» **Exercise details**
Transcribe, without alteration, the line that includes "Kept sK (carafeLoadReady s w t) := by" and each line after it until the records end, omitting all that precede it.

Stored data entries

***

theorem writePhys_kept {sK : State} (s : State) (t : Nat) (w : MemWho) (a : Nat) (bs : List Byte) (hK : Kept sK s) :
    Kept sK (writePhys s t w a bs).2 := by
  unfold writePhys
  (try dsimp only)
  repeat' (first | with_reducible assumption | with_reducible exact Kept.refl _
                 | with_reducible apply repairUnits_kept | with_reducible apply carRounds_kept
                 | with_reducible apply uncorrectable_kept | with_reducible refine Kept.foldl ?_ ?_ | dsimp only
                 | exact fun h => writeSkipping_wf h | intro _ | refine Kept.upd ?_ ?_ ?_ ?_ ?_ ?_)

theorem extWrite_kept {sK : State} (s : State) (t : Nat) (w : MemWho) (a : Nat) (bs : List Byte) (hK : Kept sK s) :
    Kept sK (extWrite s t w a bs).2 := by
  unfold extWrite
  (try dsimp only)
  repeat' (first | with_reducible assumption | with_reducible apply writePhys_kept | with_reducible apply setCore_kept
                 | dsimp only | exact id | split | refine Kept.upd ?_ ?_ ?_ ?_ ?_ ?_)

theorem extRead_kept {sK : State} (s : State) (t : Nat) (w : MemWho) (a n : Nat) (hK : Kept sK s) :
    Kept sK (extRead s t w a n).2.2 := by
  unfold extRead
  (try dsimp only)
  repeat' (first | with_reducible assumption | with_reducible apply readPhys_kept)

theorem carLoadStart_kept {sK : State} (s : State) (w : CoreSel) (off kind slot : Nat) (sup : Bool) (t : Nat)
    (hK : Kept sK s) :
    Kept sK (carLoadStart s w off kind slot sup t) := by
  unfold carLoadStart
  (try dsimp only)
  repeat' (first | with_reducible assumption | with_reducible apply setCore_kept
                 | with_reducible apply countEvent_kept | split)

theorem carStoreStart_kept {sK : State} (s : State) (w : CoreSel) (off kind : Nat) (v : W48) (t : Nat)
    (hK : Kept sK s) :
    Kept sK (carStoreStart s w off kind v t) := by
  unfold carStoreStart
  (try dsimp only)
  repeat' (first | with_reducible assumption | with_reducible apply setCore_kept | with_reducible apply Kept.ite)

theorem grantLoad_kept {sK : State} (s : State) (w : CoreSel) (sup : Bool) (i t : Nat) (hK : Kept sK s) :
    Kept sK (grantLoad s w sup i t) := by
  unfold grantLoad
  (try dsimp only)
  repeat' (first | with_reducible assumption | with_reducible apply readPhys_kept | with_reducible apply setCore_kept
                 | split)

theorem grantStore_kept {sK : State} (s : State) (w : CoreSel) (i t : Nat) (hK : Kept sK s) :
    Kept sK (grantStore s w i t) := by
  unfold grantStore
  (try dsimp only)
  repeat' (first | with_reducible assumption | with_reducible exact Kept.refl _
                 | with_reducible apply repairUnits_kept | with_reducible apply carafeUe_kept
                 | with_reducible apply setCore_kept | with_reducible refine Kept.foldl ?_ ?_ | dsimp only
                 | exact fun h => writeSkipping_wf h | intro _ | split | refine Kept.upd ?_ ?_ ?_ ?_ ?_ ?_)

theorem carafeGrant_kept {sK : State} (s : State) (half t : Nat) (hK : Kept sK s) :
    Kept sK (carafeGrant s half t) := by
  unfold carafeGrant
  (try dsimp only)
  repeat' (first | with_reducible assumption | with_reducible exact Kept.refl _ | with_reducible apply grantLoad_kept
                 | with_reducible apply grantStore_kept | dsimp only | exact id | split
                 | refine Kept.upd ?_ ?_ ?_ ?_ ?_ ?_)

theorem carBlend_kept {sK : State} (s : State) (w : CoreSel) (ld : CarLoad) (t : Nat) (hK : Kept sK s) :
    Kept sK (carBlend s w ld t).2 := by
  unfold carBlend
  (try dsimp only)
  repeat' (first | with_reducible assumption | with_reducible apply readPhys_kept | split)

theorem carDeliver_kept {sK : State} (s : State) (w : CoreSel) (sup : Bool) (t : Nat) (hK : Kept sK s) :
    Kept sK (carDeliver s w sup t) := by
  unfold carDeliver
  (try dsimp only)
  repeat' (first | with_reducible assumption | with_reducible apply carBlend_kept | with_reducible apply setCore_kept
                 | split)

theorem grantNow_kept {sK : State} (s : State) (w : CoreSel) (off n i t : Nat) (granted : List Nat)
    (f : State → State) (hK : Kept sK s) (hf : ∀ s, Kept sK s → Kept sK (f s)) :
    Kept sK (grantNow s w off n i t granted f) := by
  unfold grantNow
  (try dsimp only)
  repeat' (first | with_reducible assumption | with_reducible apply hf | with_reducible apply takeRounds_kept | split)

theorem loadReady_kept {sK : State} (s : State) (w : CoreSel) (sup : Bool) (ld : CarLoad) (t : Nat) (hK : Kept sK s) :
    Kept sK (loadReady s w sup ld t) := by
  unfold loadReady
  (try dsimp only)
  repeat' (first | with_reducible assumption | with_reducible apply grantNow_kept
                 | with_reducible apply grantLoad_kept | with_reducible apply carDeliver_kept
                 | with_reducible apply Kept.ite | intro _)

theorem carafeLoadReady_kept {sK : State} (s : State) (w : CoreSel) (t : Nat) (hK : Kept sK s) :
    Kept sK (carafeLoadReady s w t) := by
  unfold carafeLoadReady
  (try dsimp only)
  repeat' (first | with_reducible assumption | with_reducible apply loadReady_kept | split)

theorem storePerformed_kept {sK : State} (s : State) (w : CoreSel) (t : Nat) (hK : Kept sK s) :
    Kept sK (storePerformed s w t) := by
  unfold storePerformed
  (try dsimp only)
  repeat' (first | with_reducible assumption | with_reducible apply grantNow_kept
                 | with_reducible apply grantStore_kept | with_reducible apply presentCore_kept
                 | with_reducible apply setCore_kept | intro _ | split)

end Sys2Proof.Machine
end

***

» **Output of the task**
    Kept sK (carafeLoadReady s w t) := by
  unfold carafeLoadReady
  (try dsimp only)
  repeat' (first | with_reducible assumption | with_reducible apply loadReady_kept | split)

theorem storePerformed_kept {sK : State} (s : State) (w : CoreSel) (t : Nat) (hK : Kept sK s) :
    Kept sK (storePerformed s w t) := by
  unfold storePerformed
  (try dsimp only)
  repeat' (first | with_reducible assumption | with_reducible apply grantNow_kept
                 | with_reducible apply grantStore_kept | with_reducible apply presentCore_kept
                 | with_reducible apply setCore_kept | intro _ | split)

end Sys2Proof.Machine
end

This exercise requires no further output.